It’s a fickle old pursuit this golf lark. Cursing, sighing laments of what-ifs and if-onlys are par for the course in this game as all and sundry, from the world’s best exponents to the most enthusiastic of incompetents, mull over the ones that got away.
A couple of years ago, Scott Henderson, that well-kent Aberdonian who endures like a clump of granite, had a putt of three-feet to get into a play-off at the Legends Tour qualifying school final and give himself a chance of a potentially lucrative spot on the over-50s circuit. Alas, he missed.
“If I’d holed that, then maybe we wouldn’t be having this conversation now, but that’s how brutal it is,” he said. And he’s talking about the ruthless, fine margins of golf here, not the wretchedness of having to have a conversation with this correspondent. “One shot costs you another year of your golfing life,” he added.
The reason for this latest conversation, of course, is that Henderson is back at the q-school shoot-out in Turkey. At the start of the week, the 54-year-old eased through stage one of the process.
It wasn’t the toughest examination Henderson has ever faced, mind you. “I think 61 players entered and 41 got through, it was almost pointless,” he said of the 36-hole preliminary phase.
In stark contrast, however, this weekend’s 72-hole final provides the kind of formidable test that would make the Master Sommelier Diploma exam look like the two-times table. Only five players, from a field of 72, will earn a ticket to the golden oldies circuit.
Having watched auld muckers like Euan McIntosh and Greig Hutcheon qualify and thrive in recent seasons, Henderson is desperate to join them on the Legends Tour.
As he clambers the brae on the age front, the Tartan Tour stalwart has not lost his drive or belief, despite the game’s unyielding ability to tease and torment. Golf, as we all know, can be a hard habit to break.
“In other sports, you’re finished well before 50 and you go and do something else,” he said. “But golf keeps you hanging on and thinking ‘what if, what if?’ Before you know it, you’re up your 50s. Making a living in this game is hard if you’re not on one of the main tours. You have to make hay while the sun shines because the sun goes down quickly.
“If I’d stopped doing what I do and applied the amount of effort I’ve put into this game to something else I’d probably have a great business going. But it’s hard to turn your back on golf. And I will only do that when I think I don’t have it anymore. I’m realistic.
"But playing alongside some of the senior boys, I still feel I can do it. If I got my tour card, I’d be committed and playing week in, week out. I know I’d be good enough but it’s just getting that opportunity.”

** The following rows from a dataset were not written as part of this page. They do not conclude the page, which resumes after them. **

/-- RESET gives no result and does not move CURSOR (43_decoder.md R161). -/
theorem exec_reset_results (c : Nat) (s : State) :
    Leaves (exec (.reset c) s) (fun t => t.res0 = s.res0 ∧ t.res1 = s.res1 ∧ t.cursor = s.cursor) :=
  .check ⟨rfl, rfl, rfl⟩ (.check ⟨rfl, rfl, rfl⟩ (.finish ⟨rfl, rfl, rfl⟩))

/-- DECODE gives no RES1, and writes neither CURSOR nor READY (43_decoder.md R182). -/
theorem exec_decode_kept (c k : Nat) (s : State) :
    Leaves (exec (.decode c k) s) (fun t => t.res1 = s.res1 ∧ t.cursor = s.cursor ∧ t.ready = s.ready) :=
  .check ⟨rfl, rfl, rfl⟩ (.check ⟨rfl, rfl, rfl⟩ (.check ⟨rfl, rfl, rfl⟩ (.check ⟨rfl, rfl, rfl⟩
    (.finish ⟨rfl, rfl, rfl⟩))))

/-- DECODE_NEXT does not write READY (43_decoder.md R183). -/
theorem exec_decodeNext_ready (c : Nat) (s : State) :
    Leaves (exec (.decodeNext c) s) (fun t => t.ready = s.ready) := by
  simp only [exec, execDecodeNext_eq]
  refine .check rfl (.check rfl (.check rfl (.check rfl (.finish ?_))))
  rw [decodeNext_writes _ _ _ _ s rfl]

/-! ### Who writes a channel's state -/

/-- A command on the very channel c writes its state; every other command keeps it. -/
theorem exec_decoder {i : Instr} {s t : State} (h : exec i s = .next t) (c : Nat) :
    t.decoder c = s.decoder c ∨ i = .reset c ∨ (∃ k, i = .decode c k) ∨ i = .decodeNext c := by
  have translator (hi : i = .total ∨ i = .addrOf ∨ i = .indexOf ∨ i = .byteRange) :
      t.decoder c = s.decoder c := by
    obtain ⟨_, _, _, _, _, rfl⟩ := exec_translator_onlyResultsWritten hi s t h
    rfl
  have unpacker (hi : i = .unpackInit ∨ i = .nextCode) : t.decoder c = s.decoder c := by
    obtain ⟨_, _, _, _, rfl⟩ := exec_unpacker_onlyUnpackerWritten hi s t h
    rfl
  have channel {a k : Nat} (hi : i = .reset a ∨ i = .decode a k ∨ i = .decodeNext a) (hca : c ≠ a) :
      t.decoder c = s.decoder c := by
    obtain ⟨-, -, hother⟩ := exec_decoder_onlyChannelWritten hi s t h
    exact (hother c hca).1
  cases i with
  | openStream =>
    rcases exec_openStream_cases h with ⟨-, heq⟩ | ⟨-, rfl⟩
    · exact .inl (by rw [heq]; rfl)
    · exact .inl rfl
  | total => exact .inl (translator (.inl rfl))
  | addrOf => exact .inl (translator (.inr (.inl rfl)))
  | indexOf => exact .inl (translator (.inr (.inr (.inl rfl))))
  | byteRange => exact .inl (translator (.inr (.inr (.inr rfl))))
  | unpackInit => exact .inl (unpacker (.inl rfl))
  | nextCode => exact .inl (unpacker (.inr rfl))
  | reset a =>
    by_cases hca : c = a
    · exact .inr (.inl (hca ▸ rfl))
    · exact .inl (channel (k := 0) (.inl rfl) hca)
  | decode a k =>
    by_cases hca : c = a
    · exact .inr (.inr (.inl ⟨k, hca ▸ rfl⟩))
    · exact .inl (channel (.inr (.inl rfl)) hca)
  | decodeNext a =>
    by_cases hca : c = a
    · exact .inr (.inr (.inr (hca ▸ rfl)))
    · exact .inl (channel (k := 0) (.inr (.inr rfl)) hca)

/-- A step keeps a channel's state, but for power-on and a command on that channel. -/
theorem decoder_changed_by {s t : State} (h : step s = .next t) (c : Nat) :
    t.decoder c = s.decoder c ∨ PowerOnNext s ∨
    ∃ w, CommandNext s w ∧
      (decode (BitVec.ofNat 64 w) = .command (.reset c) ∨
       (∃ i, decode (BitVec.ofNat 64 w) = .command (.decode c i)) ∨
       decode (BitVec.ofNat 64 w) = .command (.decodeNext c)) := by
  rcases step_next_cases h with ⟨-, rfl⟩ | ⟨rest, hp, -⟩ | ⟨w, rest, hw, hp, i, hdec, hexec⟩ |
    ⟨w, rest, -, -, -, rfl⟩ | ⟨v, rest, -, -, rfl⟩ | ⟨v, rest, -, -, rfl⟩ | ⟨rest, a0, a1, a2, a3, a4, rfl⟩ |
    ⟨rest, i, v, hi, rfl⟩ | ⟨rest, r, rfl⟩
  · exact .inl rfl
  · exact .inr (.inl ⟨rest, hp⟩)
  · rcases exec_decoder hexec c with hkept | rfl | ⟨k, rfl⟩ | rfl
    · exact .inl hkept
    · exact .inr (.inr ⟨w, ⟨hw, rest, hp⟩, .inl hdec⟩)
    · exact .inr (.inr ⟨w, ⟨hw, rest, hp⟩, .inr (.inl ⟨k, hdec⟩)⟩)
    · exact .inr (.inr ⟨w, ⟨hw, rest, hp⟩, .inr (.inr hdec)⟩)
  · exact .inl rfl
  · exact .inl rfl
  · rcases (s.afterInput rest).writeBufLen_cases (word v) with ⟨-, heq⟩ | ⟨-, heq⟩
    all_goals
      rw [heq]
      exact .inl rfl
  · exact .inl rfl
  · exact .inl rfl
  · exact .inl rfl

end Sys2Proof.Machine
end

section
/-! The values of one decoder step: float words and products, the scale factor and the difference, and what each field
of the next state holds (43_decoder.md R164 to R181). -/

namespace Sys2Proof.Machine

/-! ### Float words and products -/

/-- The six leading bits of a positive magnitude (43_decoder.md R164). -/
theorem leadingSixBits_range {mag : Nat} (h : mag ≠ 0) :
    32 ≤ mag <<< 6 >>> bitlen mag ∧ mag <<< 6 >>> bitlen mag ≤ 63 := by
  obtain ⟨hlo, hhi⟩ := bitlen_spec h
  rw [Nat.shiftLeft_eq, Nat.shiftRight_eq_div_pow, Nat.le_div_iff_mul_le (by positivity),
    Nat.div_le_iff_le_mul_add_pred (by positivity)]
  cases hlen : bitlen mag with
  | zero =>
    rw [hlen] at hhi
    omega
  | succ k =>
    rw [hlen, Nat.add_sub_cancel] at hlo
    rw [hlen] at hhi
    omega

theorem toFloat_zero (s : Bool) : toFloat s 0 = { s := s, e := 0, m := 32 } := rfl

/-- The exponent of a 15-bit magnitude is its bit length. -/
theorem toFloat_e {mag : Nat} (h : mag ≤ 32767) (s : Bool) : (toFloat s mag).e.toNat = bitlen mag := by
  have hlen : bitlen mag ≤ 15 := bitlen_le (by omega)
  exact Nat.mod_eq_of_lt (by omega)

/-- The mantissa of a positive magnitude is its six leading bits. -/
theorem toFloat_m {mag : Nat} (h : mag ≠ 0) (s : Bool) : (toFloat s mag).m.toNat = mag <<< 6 >>> bitlen mag := by
  have hrange := leadingSixBits_range h
  simp only [toFloat, if_neg h, BitVec.toNat_ofNat]
  exact Nat.mod_eq_of_lt (by omega)

/-- The magnitude of a product has 15 bits: where the sum of the exponents is small the mantissas' product, which is at
most 251, is shifted left by 7 at most, and otherwise the product is masked (43_decoder.md R165). -/
theorem productMagnitude_lt (amag : Nat) (f : Float11) : productMagnitude amag f < 2 ^ 15 := by
  have ham : (if amag = 0 then 32 else amag <<< 6 >>> bitlen amag) ≤ 63 := by
    split_ifs with h0
    · decide
    · exact (leadingSixBits_range h0).2
  unfold productMagnitude
  dsimp only
  generalize (if amag = 0 then 32 else amag <<< 6 >>> bitlen amag) = am at ham
  split_ifs
  · have hmul : am * f.m.toNat ≤ 63 * 63 := Nat.mul_le_mul ham (Nat.le_of_lt_succ f.m.isLt)
    refine (Nat.shiftRight_le _ _).trans_lt ?_
    rw [Nat.shiftLeft_eq, Nat.shiftRight_eq_div_pow]
    omega
  · exact Nat.mod_lt _ (Nat.two_pow_pos 15)

theorem fmult_of_signs_differ {an : Int} {f : Float11} (h : xor (decide (an < 0)) f.s = true) :
    fmult an f = -(productMagnitude (coefMagnitude an) f : Int) := if_pos h

theorem fmult_of_signs_agree {an : Int} {f : Float11} (h : xor (decide (an < 0)) f.s = false) :
    fmult an f = productMagnitude (coefMagnitude an) f := if_neg (by simp [h])

theorem fmult_natAbs (an : Int) (f : Float11) : (fmult an f).natAbs = productMagnitude (coefMagnitude an) f := by
  cases h : xor (decide (an < 0)) f.s with
  | true => rw [fmult_of_signs_differ h, Int.natAbs_neg, Int.natAbs_natCast]
  | false => rw [fmult_of_signs_agree h, Int.natAbs_natCast]

/-! ### The difference and the sample -/

/-- DQL stays below 15·128, so DEX is at most 14 (43_decoder.md R168). -/
theorem logDifference_lt {t : Tables} {b i : Nat} {y : Int} (ht : tblDqln t b i ≤ 566) (hy : y ≤ 5120) :
    logDifference t b i y < 1920 := by
  simp only [logDifference, asr_eq_div]
  omega

theorem antilog_of_neg {dql : Int} (h : dql < 0) : antilog dql = 0 := if_pos h

/-- The difference's magnitude has 15 bits (43_decoder.md R168). -/
theorem antilog_lt (dql : Int) : antilog dql < 2 ^ 15 := by
  unfold antilog
  split_ifs
  · decide
  · refine (Nat.shiftRight_le _ _).trans_lt ?_
    rw [Nat.shiftLeft_eq]
    omega

theorem clamp_of_lt {x lo hi : Int} (h : lo ≤ hi) (hx : x < lo) : clamp x lo hi = lo := by
  unfold clamp; omega

theorem clamp_of_gt {x lo hi : Int} (hx : hi < x) : clamp x lo hi = hi := by
  unfold clamp; omega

Many moons ago, Henderson, who started his working life as an engineer in the oil industry before turning pro at 22, was a leading light of Scottish golf.

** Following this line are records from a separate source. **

-- ==== Sys2Proof/Machine/Step.lean ====
section
/-! DEFINITION. One step: one operation of the host (00_scope.md R6), one more sample of an `FH` that does not return
(44_homing.md R213), or, with nothing presented, waiting (70_reset_and_hazards.md R250). -/

namespace Sys2Proof.Machine

/-- One step. Inside an unfinished `FH` nothing else runs (44_homing.md R213). Otherwise the next operation of the
inbox is presented, decoded and executed; a text that is no command is answered with its protocol error
(43_queries_dispatch.md R190, R198). -/
def step (s : State) : Host.Outcome State Fault Refusal :=
  match s.homing with
  | some _ => .next s.homingIteration
  | none =>
    match s.inbox with
    | [] => .next s
    | p :: later =>
      match decode p.request with
      | .ok i => exec i (s.present p later)
      | .error kind => .next ((s.present p later).protocolError kind)

/-- `s` with the command of a table word presented next, at the time and the switch levels now standing at the
lines. A program is what the host presents; this stands for the host. -/
def State.withFetchWord (s : State) (nbits w : Nat) : State :=
  { s with
    homing := none
    inbox := { request := .cmd (tableText nbits w), inputs := s.inputs } :: s.inbox }

end Sys2Proof.Machine
end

In 1997, he won the rookie of the year award on the European Tour – now the DP World Tour – after a fine debut season that was illuminated by a second-place finish in the European Masters.
“In those days, a win in that event got you a five-year exemption,” he said as he reflected on his brush with glory. “It was another case of so close but yet so far.”

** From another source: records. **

-- ==== Sys2Proof/Laws/Ops.lean ====
section
/-! SUPPORT. One lemma per shared operation that says once what it can do, for proofs to cite where they would unfold
it: presenting, planning and arming a move, scheduling a step, the homing loops, the step. -/

namespace Sys2Proof.Machine

/-! ### Arming a move -/

/-- The ramp and the start velocity as one update of two fields. -/
theorem planRamp_eq (s : State) (vmax : Nat) : s.planRamp vmax = { s with
    rampSteps := if s.velocityIncrement = 0 then 0 else vmax / s.velocityIncrement
    velocity := if s.velocityIncrement = 0 ∨ vmax / s.velocityIncrement = 0 then (vmax : Int) else 0 } := by
  unfold State.planRamp
  by_cases h1 : s.velocityIncrement = 0
  · simp [h1]
  · by_cases h2 : vmax / s.velocityIncrement = 0
    · rw [if_neg h1, if_pos h2, if_neg h1, if_pos (.inr h2), h2]
    · rw [if_neg h1, if_neg h2, if_neg h1, if_neg (not_or.2 ⟨h1, h2⟩)]

/-- The shape of the profile as one update of two fields. -/
theorem planShape_eq (s : State) : s.planShape = { s with
    rampSteps := if s.totalSteps > 2 * s.rampSteps then s.rampSteps else s.totalSteps / 2
    rampDownStep := if s.totalSteps > 2 * s.rampSteps then s.totalSteps - s.rampSteps else s.totalSteps / 2 } := by
  unfold State.planShape
  split_ifs <;> simp_all

/-- Every plan has its ramps inside the move. -/
theorem planShape_order (s : State) :
    s.planShape.rampSteps ≤ s.planShape.rampDownStep ∧ s.planShape.rampDownStep ≤ s.totalSteps ∧
      s.planShape.rampSteps ≤ s.rampSteps := by
  rw [planShape_eq]
  simp only
  split_ifs <;> omega

/-- A move to where the motor is ends with the plan written. -/
theorem arm_here (s : State) (op : Instr) (vmax : Nat) :
    s.arm op s.absolutePosition vmax =
      (((s.setMove s.absolutePosition vmax).planRamp vmax).planShape).reply .empty := by
  unfold State.arm
  exact if_pos rfl

/-- Any other move is launched. -/
theorem arm_away (s : State) (op : Instr) (target : Int) (vmax : Nat) (h : target ≠ s.absolutePosition) :
    s.arm op target vmax =
      ((((s.setMove target vmax).planRamp vmax).planShape).launch op).reply .empty := by
  unfold State.arm
  exact if_neg h

/-- The sign of a distance that is not zero. -/
theorem ofDistance_cases (d : Int) (h : d ≠ 0) :
    (0 < d ∧ StepIncrement.ofDistance d = .plus) ∨ (d < 0 ∧ StepIncrement.ofDistance d = .minus) := by
  unfold StepIncrement.ofDistance
  rcases lt_or_gt_of_ne h with h | h
  · exact .inr ⟨h, if_neg (by omega)⟩
  · exact .inl ⟨h, if_pos h⟩

/-- A step increment is one step one way or the other. -/
theorem toInt_cases (d : StepIncrement) : d.toInt = 1 ∨ d.toInt = -1 := by
  cases d <;> simp [StepIncrement.toInt]

/-- `arm` behind the state test: it arms, or it replies and does nothing. -/
theorem armIfEnabled_cases (s : State) (op : Instr) (target : Int) (vmax : Nat) :
    (s.state = .enabled ∧ s.armIfEnabled op target vmax = s.arm op target vmax) ∨
      (s.state ≠ .enabled ∧ s.armIfEnabled op target vmax = s.reply .empty) := by
  unfold State.armIfEnabled
  split_ifs with h
  · exact .inl ⟨h, rfl⟩
  · exact .inr ⟨h, rfl⟩

/-- `arm` at the held velocity: it arms, or it replies and does nothing. -/
theorem armAtHeldVelocity_cases (s : State) (op : Instr) (target : Int) :
    (s.state = .enabled ∧ s.maxVelocity ≠ 0 ∧ s.armAtHeldVelocity op target = s.arm op target s.maxVelocity) ∨
      (¬ (s.state = .enabled ∧ s.maxVelocity ≠ 0) ∧ s.armAtHeldVelocity op target = s.reply .empty) := by
  unfold State.armAtHeldVelocity
  split_ifs with h
  · exact .inl ⟨h.1, h.2, rfl⟩
  · exact .inr ⟨h, rfl⟩

/-- No entry of the ramp table is above the constant it is made from. -/
theorem vinc_le (p : Params) (r : Nat) : p.vinc r ≤ p.kRamp := by
  unfold Params.vinc
  split_ifs
  · exact Nat.zero_le _
  · exact Nat.div_le_self _ _

/-! ### Scheduling a step -/

/-- After the floor the velocity is at least one step per second. -/
theorem flooredVelocity_pos (s : State) : 1 ≤ s.flooredVelocity := by
  unfold State.flooredVelocity
  split_ifs <;> omega

/-- No step interval is longer than a second. -/
theorem stepInterval_le (v : Int) : stepInterval v ≤ 1000000 := Nat.div_le_self _ _

/-- The step of a poll adds one to the steps taken. -/
theorem commitStep_stepsTaken (s : State) : s.commitStep.stepsTaken = s.stepsTaken + 1 := by
  rcases toInt_cases s.stepIncrement with h | h
  · simp [State.commitStep, State.stepsTaken, State.pulse, State.emit, h]
  · simp [State.commitStep, State.stepsTaken, State.pulse, State.emit, h]; omega

/-- After the commit: a switch ends the move, the target ends it, or the next step is scheduled. -/
theorem afterStep_cases (s : State) :
    (s.LowerSwitchTrips ∧ s.afterStep = s.endMove .limitLower) ∨
      (¬ s.LowerSwitchTrips ∧ s.UpperSwitchTrips ∧ s.afterStep = s.endMove .limitUpper) ∨
      (¬ s.LowerSwitchTrips ∧ ¬ s.UpperSwitchTrips ∧ s.absolutePosition = s.targetPosition ∧
        s.afterStep = s.endMove .complete) ∨
      (¬ s.LowerSwitchTrips ∧ ¬ s.UpperSwitchTrips ∧ s.absolutePosition ≠ s.targetPosition ∧
        s.afterStep = s.scheduleNext.signal .stepped) := by
  unfold State.afterStep
  split_ifs with h1 h2 h3
  · exact .inl ⟨h1, rfl⟩
  · exact .inr (.inl ⟨h1, h2, rfl⟩)
  · exact .inr (.inr (.inl ⟨h1, h2, h3, rfl⟩))
  · exact .inr (.inr (.inr ⟨h1, h2, h3, rfl⟩))

/-! ### The remaining-time estimate -/

@[simp] theorem estimate_formula (a : RemTimeArgs) : RemTime.estimate .formula a = remTimeFormula a := rfl

@[simp] theorem estimate_other (id : Nat) (a : RemTimeArgs) :
    RemTime.estimate (.other id) a = Config.otherRemTime id a := rfl

/-- The estimate of a state reads the fields of the record and the parameter alone. -/
theorem remTime_congr (s t : State) (hp : s.params.remTime = t.params.remTime) (ha : s.remTimeArgs = t.remTimeArgs) :
    s.remTime = t.remTime := by
  unfold State.remTime
  rw [hp, ha]

/-! ### The homing loops -/

/-- The seek loop goes on. -/
theorem homingIteration_seek_clear (s : State) (h : s.homing = some .seek) (hl : s.inputs.lls.head = .clear) :
    s.homingIteration = s.takeSample.pulse .fh .minus := by
  unfold State.homingIteration; rw [h, hl]

/-- The seek loop ends: the direction turns. -/
theorem homingIteration_seek_triggered (s : State) (h : s.homing = some .seek)
    (hl : s.inputs.lls.head = .triggered) :
    s.homingIteration = ({ s.takeSample with homing := some .backOff } : State).driveDir .fh .fwd := by
  unfold State.homingIteration; rw [h, hl]

/-- The back-off loop goes on. -/
theorem homingIteration_backOff_triggered (s : State) (h : s.homing = some .backOff)
    (hl : s.inputs.lls.head = .triggered) :
    s.homingIteration = s.takeSample.pulse .fh .plus := by
  unfold State.homingIteration; rw [h, hl]

/-- The back-off loop ends: home is set and the command replies. -/
theorem homingIteration_backOff_clear (s : State) (h : s.homing = some .backOff)
    (hl : s.inputs.lls.head = .clear) :
    s.homingIteration = (({ s.takeSample with homing := none } : State).setHome).reply .empty := by
  unfold State.homingIteration; rw [h, hl]

/-- A run of an unfinished `FH` takes its next sample. -/
theorem homingRun_succ (n : Nat) (s : State) (h : s.homing ≠ none) :
    State.homingRun (n + 1) s = State.homingRun n s.homingIteration := by
  simp only [State.homingRun]
  exact if_neg h

/-- A run after the return of `FH` does nothing. -/
theorem homingRun_returned (n : Nat) (s : State) (h : s.homing = none) : State.homingRun n s = s := by
  cases n with
  | zero => rfl
  | succ n => simp only [State.homingRun]; exact if_pos h

/-- What homing leaves alone and what it can do to the rest, from one state of it to a later one. -/
structure HomingFrame (s t : State) : Prop where
  /-- The motor state stays. -/
  state : t.state = s.state
  /-- The move's parameters stay. -/
  plan : (t.targetPosition, t.totalSteps, t.stepIncrement, t.velocity, t.velocityIncrement, t.maxVelocity, t.rampSteps,
      t.rampDownStep, t.nextStepDeadline) =
    (s.targetPosition, s.totalSteps, s.stepIncrement, s.velocity, s.velocityIncrement, s.maxVelocity, s.rampSteps,
      s.rampDownStep, s.nextStepDeadline)
  /-- The limits stay. -/
  limits : t.lowerLimit = s.lowerLimit ∧ t.upperLimit = s.upperLimit
  /-- The driver line and the construction parameters stay. -/
  setting : t.outEn = s.outEn ∧ t.params = s.params
  /-- Time stands still, and nothing is presented. -/
  outside : t.inputs.now = s.inputs.now ∧ t.inbox = s.inbox
  /-- The step line is left inactive where it is pulsed. -/
  outStep : t.outStep = s.outStep ∨ t.outStep = .inactive
  /-- The positions move by the set-home operation alone. -/
  position : (t.absolutePosition = s.absolutePosition ∧ t.deltaPosition = s.deltaPosition ∧ t.homed = s.homed) ∨
    (t.absolutePosition = 0 ∧ t.deltaPosition = 0 ∧ t.homed = true)
  /-- Once returned, `FH` stays so. -/
  returned : s.homing = none → t.homing = none
  /-- The trace grows by events of this `FH`. -/
  trace : ∃ new, t.trace = s.trace ++ new ∧ ∀ e ∈ new, e.op = .fh ∧ e.now = some s.inputs.now

theorem HomingFrame.refl (s : State) : HomingFrame s s where
  state := rfl
  plan := rfl
  limits := ⟨rfl, rfl⟩
  setting := ⟨rfl, rfl⟩
  outside := ⟨rfl, rfl⟩
  outStep := .inl rfl
  position := .inl ⟨rfl, rfl, rfl⟩
  returned := id
  trace := ⟨[], (List.append_nil _).symm, fun _ h => absurd h List.not_mem_nil⟩

theorem HomingFrame.trans {s t u : State} (a : HomingFrame s t) (b : HomingFrame t u) : HomingFrame s u where
  state := b.state.trans a.state
  plan := b.plan.trans a.plan
  limits := ⟨b.limits.1.trans a.limits.1, b.limits.2.trans a.limits.2⟩
  setting := ⟨b.setting.1.trans a.setting.1, b.setting.2.trans a.setting.2⟩
  outside := ⟨b.outside.1.trans a.outside.1, b.outside.2.trans a.outside.2⟩
  outStep := by
    rcases b.outStep with h | h
    · rw [h]; exact a.outStep
    · exact .inr h
  position := by
    rcases b.position with ⟨h1, h2, h3⟩ | h
    · rw [h1, h2, h3]; exact a.position
    · exact .inr h
  returned := fun h => b.returned (a.returned h)
  trace := by
    obtain ⟨n1, e1, f1⟩ := a.trace
    obtain ⟨n2, e2, f2⟩ := b.trace
    refine ⟨n1 ++ n2, by rw [e2, e1, List.append_assoc], fun e he => ?_⟩
    rcases List.mem_append.1 he with h | h
    · exact f1 e h
    · rw [← a.outside.1]; exact f2 e h

/-- One sample of homing keeps the frame. -/
theorem homingIteration_frame (s : State) : HomingFrame s s.homingIteration := by
  unfold State.homingIteration
  split
  · constructor <;> simp_all
  · constructor <;> simp_all
  · constructor <;> simp_all
  · constructor <;> simp_all
  · exact HomingFrame.refl s

/-- Any number of samples keeps the frame. -/
theorem homingRun_frame (n : Nat) (s : State) : HomingFrame s (State.homingRun n s) := by
  induction n generalizing s with
  | zero => exact HomingFrame.refl s
  | succ n ih =>
    simp only [State.homingRun]
    split_ifs
    · exact HomingFrame.refl s
    · exact (homingIteration_frame s).trans (ih _)

/-! ### The step -/

/-- What a step can be: a sample of an unfinished `FH`, waiting, an operation, or the answer to a text that is none. -/
theorem step_cases (s : State) :
    (s.homing ≠ none ∧ step s = .next s.homingIteration) ∨
      (s.homing = none ∧ s.inbox = [] ∧ step s = .next s) ∨
      (∃ p later i, s.homing = none ∧ s.inbox = p :: later ∧ decode p.request = .ok i ∧
        step s = exec i (s.present p later)) ∨
      (∃ p later kind, s.homing = none ∧ s.inbox = p :: later ∧ decode p.request = .error kind ∧
        step s = .next ((s.present p later).protocolError kind)) := by
  unfold step
  split
  · rename_i h; exact .inl ⟨by rw [h]; exact Option.some_ne_none _, rfl⟩
  · rename_i hn
    split
    · rename_i h; exact .inr (.inl ⟨hn, h, rfl⟩)
    · rename_i p later h
      split
      · rename_i i hd; exact .inr (.inr (.inl ⟨p, later, i, hn, h, hd, rfl⟩))
      · rename_i kind hd; exact .inr (.inr (.inr ⟨p, later, kind, hn, h, hd, rfl⟩))

/-- What `withFetchWord` presents is the operation of the table word, with the inputs at the lines. -/
theorem step_withFetchWord (s : State) (nbits w : Nat) (i : Instr)
    (h : decode (.cmd (tableText nbits w)) = .ok i) :
    step (s.withFetchWord nbits w) = exec i { s with homing := none, result := .nothing } := by
  unfold step State.withFetchWord
  simp only [h]
  rfl

end Sys2Proof.Machine
end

Henderson finished 41st on the order of merit in that first year on tour and 68th the following season. In 1999, as his fellow Aberdonian Paul Lawrie was winning The Open, Henderson was slithering into the wilderness.
“I just went through some coaching changes but it didn’t work out and it was a slippery slope from there,” he said. “If I hadn’t changed things and just figured it out myself I might have been ok. But those are the choices we make as golfers.
"We’re all trying to get better but in my case it went the other way. I put my faith in what I was being told in the hope it would make me better but it didn’t. I hold no grudges. Loads of golfers will have been through that.”
Here in 2024, opportunity continues to knock for Henderson. “We’re still bashing on,” the veteran chuckled.
Where there’s a will, there’s a way.